# Using the Virtual Camera makes programs like Discord crash



## Gerardo G. (Jan 4, 2021)

I use a laptop with Windows 8.1 (64bit). I open OBS Studio 26.1 and I start the virtual camera. After that, I open the Discord program (73806). Then, I go to the server, I select a voice channel, activate my webcam, and select OBS Virtual Camera. When I do that, Discord crashes (the whole window becomes dark gray) and restarts. If I select a different webcam instead, it doesn't crash

What's the problem? How can I fix it? I really need to use the virtual camera on Discord.

PS: The same thing happens when I use the virtual camera on Jitsi Meet through Firefox 84.0.1 (the web browser crashes), but if I use the virtual camera on Jitsi meet through Opera 73.0 instead, it doesn't crash.


----------



## specular (Jan 5, 2021)

Hi Gerardo, 
i've your same problem, i do a lot of test, and i solved, my solution work for me by change resolution settings on obs of my laptop webcam, try to change the base resolution to 1920x1080, for me i must change base resolution and effective resolution to 1080p 60fps bicubic


----------



## BluePeer (Jan 5, 2021)

discord force a webcam to very specific raw format data resolution/fps/.... 
I don't know what discord makes if the cam not follow the order and say NO i am fix
it looks like Discord itself does not know it too and crash


----------



## Gerardo G. (Jan 6, 2021)

Thank you both. I fixed it thanks to specular's information!

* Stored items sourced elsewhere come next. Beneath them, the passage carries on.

theorem enterLockout_billed (r : LockoutReason) (s : State) : Billed s (enterLockout r s) := by
  by_cases h : s.sc.state = .lockedOut
  · rw [enterLockout, if_pos h]
    exact .of_touches (addLockoutReason_touches _ _)
  · by_cases hasks : s.sc.state.isOpen = true ∧ s.ea.accruing = true
    · rw [enterLockout_asks h hasks.1 hasks.2]
      have hlocking : Billed s (lockingOut r s) := .of_touches (lockingOut_touches r s)
      exact ((hlocking.trans (finalClose_billed _ _ _)).trans (.of_touches lockedMove_touches)).trans
        (.of_touches (answerClose_touches _))
    · have hno : s.sc.state.isOpen = false ∨ s.ea.accruing = false := by
        cases h1 : s.sc.state.isOpen
        · exact .inl rfl
        · exact .inr (by simpa [h1] using hasks)
      rw [enterLockout_marks h hno]
      have hmarked : Billed s (markedOut r s) := .of_touches (markedOut_touches r s)
      exact hmarked.trans (.of_touches lockedMove_touches)

theorem setLevel_billed (l : Level) (x : Figures) (s : State) : Billed s (setLevel l x s) := by
  by_cases h : s.im.level = l
  · rw [setLevel_same h]
    exact .of_rs rfl
  · rw [setLevel_eq h]
    refine (Billed.of_touches (levelEntered_levelled l x s).1).trans ?_
    by_cases hl : l = .fault
    · subst hl
      exact enterLockout_billed _ _
    · rw [takeLevel_sound hl]
      exact (Billed.of_touches (onSc_touches _ _)).trans (.of_touches (holdMove_touches _))

/-! ## What a level taken makes of the session -/

/-- The session controller and P_cmd after the level has been taken, or left. -/
structure LevelTaken (s t : State) : Prop where
  same : t.im.level = s.im.level → t.sc = s.sc ∧ t.pc.pCmd = s.pc.pCmd
  held : t.im.level ≠ s.im.level → t.im.level ≠ .fault →
    t.sc = { s.sc with state := t.sc.state, hold := unknownHeld t.im.level s.sc } ∧
      (t.sc.state = .verifying ↔ s.sc.state = .verifying) ∧ (t.sc.state = s.sc.state → t.pc.pCmd = s.pc.pCmd)
  locks : t.im.level = .fault → s.im.level ≠ .fault →
    t.sc.state = .lockedOut ∧ (s.sc.state ≠ .lockedOut → t.sc.verify = none)

theorem LevelTaken.still {s t : State} (hlevel : t.im.level = s.im.level) (hsc : t.sc = s.sc) (hpc : t.pc = s.pc) :
    LevelTaken s t :=
  ⟨fun _ => ⟨hsc, by rw [hpc]⟩, fun h => absurd hlevel h, fun h h' => absurd (hlevel.symm.trans h) h'⟩

/-- What stands around the taking leaves level, session and power. -/
theorem LevelTaken.between {s u v t : State} (h : LevelTaken u v) (hl0 : u.im.level = s.im.level) (hsc0 : u.sc = s.sc)
    (hpc0 : u.pc = s.pc) (hl1 : t.im.level = v.im.level) (hsc1 : t.sc = v.sc) (hpc1 : t.pc = v.pc) : LevelTaken s t := by
  obtain ⟨hsame, hheld, hlocks⟩ := h
  rw [hl0, ← hl1] at hsame hheld hlocks
  rw [hsc0, hpc0, ← hsc1, ← hpc1] at hsame hheld
  rw [hsc0, ← hsc1] at hlocks
  exact ⟨hsame, hheld, hlocks⟩

theorem setLevel_taken (l : Level) (x : Figures) (s : State) : LevelTaken s (setLevel l x s) := by
  by_cases h : s.im.level = l
  · rw [setLevel_same h]
    exact .still rfl rfl rfl
  · have hmoved := setLevel_moved (x := x) h
    have hlevel : (setLevel l x s).im.level = l := by rw [setLevel_im]
    refine ⟨fun heq => absurd (heq.symm.trans hlevel) h, fun _ hl => ?_, fun hl _ => ?_⟩
    · rw [hlevel] at hl ⊢
      refine ⟨hmoved.session hl, ?_, fun hstill => ?_⟩
      · rw [hmoved.state hl]
        cases hst : s.sc.state <;> simp
        · split <;> simp
        · split <;> simp
        · by_cases hany : (setLevel l x s).sc.hold.any = false
          · simp only [hany, if_true]
            split <;> simp
          · simp [hany]
      · rw [hmoved.command, if_neg fun hmove => hmove.1 hstill]
    · rw [hlevel] at hl
      subst hl
      refine ⟨(hmoved.lockout rfl).1, fun hne => ?_⟩
      have hsc := (levelEntered_levelled .fault x s).1.sc_eq
      rw [setLevel_eq h, takeLevel_fault]
      exact ((enterLockout_fault (levelEntered .fault x (levelled .fault s))).2.2.1 (by rw [hsc]; exact hne)).2.1

/-! ## A result applied (R93 to R95, R100) -/

/-- What applying a result leaves of the monitor: all but level, runs, fault table, localisation record and state. -/
def Insulation.LevelOnly (m m' : Insulation) : Prop := m' = { m with
  level := m'.level
  worse := m'.worse
  better := m'.better
  faults := m'.faults
  entrySeq := m'.entrySeq
  overflow := m'.overflow
  overflowCount := m'.overflowCount
  locRecord := m'.locRecord
  meas := m'.meas }

theorem Insulation.LevelOnly.trans {a b c : Insulation} (h : a.LevelOnly b) (h' : b.LevelOnly c) : a.LevelOnly c := by
  unfold LevelOnly at *
  rw [h', h]

/-- What one way of applying a result does beyond the level. -/
structure Applied (s t : State) : Prop where
  taken : LevelTaken s t
  billed : Billed s t
  monitor : s.im.LevelOnly t.im
  tells : Tells [.insulation, .faultTable, .heater, .session, .stream, .billing, .tariff, .capture]
    [.levelChanged, .heaterEvent, .stateChanged, .tariffApplied, .sessionClosed, .intervalClosed] s t
  meas : t.im.meas = s.im.meas ∨ t.im.meas = .localising

/-- A change of the monitor's own runs, and of the heater's leg. -/
theorem Applied.of_quiet {s t : State} (hlevel : t.im.level = s.im.level) (hsc : t.sc = s.sc) (hpc : t.pc = s.pc)
    (hrs : t.rs = s.rs) (hm : s.im.LevelOnly t.im) (htells : Tells [.heater, .faultTable, .capture] [.heaterEvent] s t)
    (hmeas : t.im.meas = s.im.meas ∨ t.im.meas = .localising) : Applied s t :=
  ⟨.still hlevel hsc hpc, .of_rs hrs, hm, htells.mono, hmeas⟩

theorem setLevel_applied (l : Level) (x : Figures) (s : State) : Applied s (setLevel l x s) where
  taken := setLevel_taken l x s
  billed := setLevel_billed l x s
  monitor := by
    unfold Insulation.LevelOnly
    conv_lhs => rw [setLevel_im]
    rw [setLevel_im]
  tells := (setLevel_tells s l x).mono
  meas := .inl (setLevel_meas l x s)

/-- A change of the level between changes of the monitor's runs and of the heater's leg. -/
theorem Applied.between {s u v t : State} (h : Applied u v) (hl0 : u.im.level = s.im.level) (hsc0 : u.sc = s.sc)
    (hpc0 : u.pc = s.pc) (hrs0 : u.rs = s.rs) (hm0 : s.im.LevelOnly u.im)
    (ht0 : Tells [.heater, .faultTable, .capture] [.heaterEvent] s u) (hmeas0 : u.im.meas = s.im.meas)
    (h1 : Touches [.im] v t) (hl1 : t.im.level = v.im.level) (hm1 : v.im.LevelOnly t.im) (hmeas1 : t.im.meas = v.im.meas) :
    Applied s t where
  taken := h.taken.between hl0 hsc0 hpc0 hl1 h1.sc_eq h1.pc_eq
  billed := (Billed.of_rs hrs0).trans (h.billed.trans (.of_touches h1))
  monitor := (hm0.trans h.monitor).trans hm1
  tells := (ht0.mono.trans h.tells).silent h1
  meas := by
    rw [hmeas1, ← hmeas0]
    exact h.meas

section
variable (k : Machine.Class) (x : Figures) (leg : Bool) (r : ResultRecord) (s : State)

theorem runsWritten_setLevel (l : Level) (w b : Run) : Applied s (setLevel l x (runsWritten w b s)) :=
  (setLevel_applied l x (runsWritten w b s)).between rfl rfl rfl rfl rfl (.of_eq rfl rfl) rfl (.refl _ _) rfl rfl rfl

theorem takeWorse_applied : Applied s (takeWorse k x leg s) := by
  unfold takeWorse
  extract_lets run u
  split
  · split
    · exact .of_quiet rfl rfl rfl rfl rfl (.of_eq rfl rfl) (.inr rfl)
    · exact runsWritten_setLevel x s _ _ _
  · exact .of_quiet rfl rfl rfl rfl rfl (.of_eq rfl rfl) (.inl rfl)

theorem takeBetter_applied : Applied s (takeBetter k x s) := by
  unfold takeBetter
  extract_lets run u
  split
  · exact runsWritten_setLevel x s _ _ _
  · exact .of_quiet rfl rfl rfl rfl rfl (.of_eq rfl rfl) (.inl rfl)

theorem emptyRuns_applied : Applied s (emptyRuns s) := .of_quiet rfl rfl rfl rfl rfl (.of_eq rfl rfl) (.inl rfl)

theorem takeClass_applied : Applied s (takeClass k x leg s) := by
  unfold takeClass
  split
  case h_1 | h_2 =>
    split
    · exact takeWorse_applied _ _ _ _
    · exact setLevel_applied _ _ _
  case h_3 =>
    split
    · exact emptyRuns_applied _
    · exact takeWorse_applied _ _ _ _
  case h_4 =>
    split
    · exact emptyRuns_applied _
    · split
      · exact takeWorse_applied _ _ _ _
      · exact takeBetter_applied _ _ _
  case h_5 =>
    split
    · exact emptyRuns_applied _
    · exact takeBetter_applied _ _ _

theorem takeLocalisation_applied : Applied s (takeLocalisation r s) := by
  have hleg (y : Figures) : s.im.LevelOnly (legIsolated y s).im := by
    unfold Insulation.LevelOnly
    conv_lhs => rw [legIsolated_im]
    rw [legIsolated_im]
  by_cases h : r.valid = true ∧ (r.cls = .ok ∨ r.cls = .warning)
  · have ht : takeLocalisation r s =
        emptyRuns (setLevel r.cls.level r.figures (legIsolated (s.im.locRecord.getD ⟨0, 0, 0⟩) s)) := if_pos h
    have hframe := legIsolated_touches (s.im.locRecord.getD ⟨0, 0, 0⟩) s
    rw [ht]
    exact (setLevel_applied _ _ _).between (by rw [legIsolated_im]) hframe.sc_eq hframe.pc_eq hframe.rs_eq (hleg _)
      (legIsolated_tells _ s) (by rw [legIsolated_im]) (onIm_touches _ _) rfl rfl rfl
  · rw [takeLocalisation_fault h]
    have hfree : Touches [.im, .hc] s (releaseLeg (localised s)) := fun b hb => by
      cases b <;> first | rfl | simp at hb
    exact (setLevel_applied .fault r.figures (releaseLeg (localised s))).between rfl rfl rfl rfl rfl (.of_touches hfree) rfl
      (.refl _ _) rfl rfl rfl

I went to Settings and then Output. I checked on Advanced on Output Mode. Then I checked on Rescale Ouput and selected 1092 x 614. After that I was able to use the virtual webcam on Discord without it crashing.

I hope other's on the video call will still see my resolution OK. I have to check on that.

PS: Can I change the heading of the thread, so it now says [SOLVED]. I don't know how to do that.


----------



## JemTheKiwi (Jan 21, 2021)

I am having the same problem, I tried fixing all kinds of settings but nothing works. Any additional fixes I can do? I've tried everything you two have said works.


----------



## snes101 (Apr 19, 2021)

Gerardo G. said:


> Thank you both. I fixed it thanks to specular's information!
> 
> I went to Settings and then Output. I checked on Advanced on Output Mode. Then I checked on Rescale Ouput and selected 1092 x 614. After that I was able to use the virtual webcam on Discord without it crashing.
> 
> ...


I am really new to this so.................could u please specify that in which setting did u go..............settings of discord or OBS ;w;
sorry for asking this.


----------



## Gerardo G. (Apr 19, 2021)

On OBS, take a look at the top menu bar.
Click on "File".
Click after that on "Settings".
After that, click on "Output".
Once you're there, just follow what I mention in my message @snes101 .  Hope it works!


----------



## snes101 (Apr 19, 2021)

Gerardo G. said:


> On OBS, take a look at the top menu bar.
> Click on "File".
> Click after that on "Settings".
> After that, click on "Output".
> Once you're there, just follow what I mention in my message @snes101 .  Hope it works!


Thank you sooooo much TwT it workesssss


----------



## DAMBOND (Apr 30, 2021)

here are my settings but it keeps crashing, where is the problem?




(edit )well I don't know how I did it but I fiddled with the output settings (the resolutiuons) then I put them back by default and it works


----------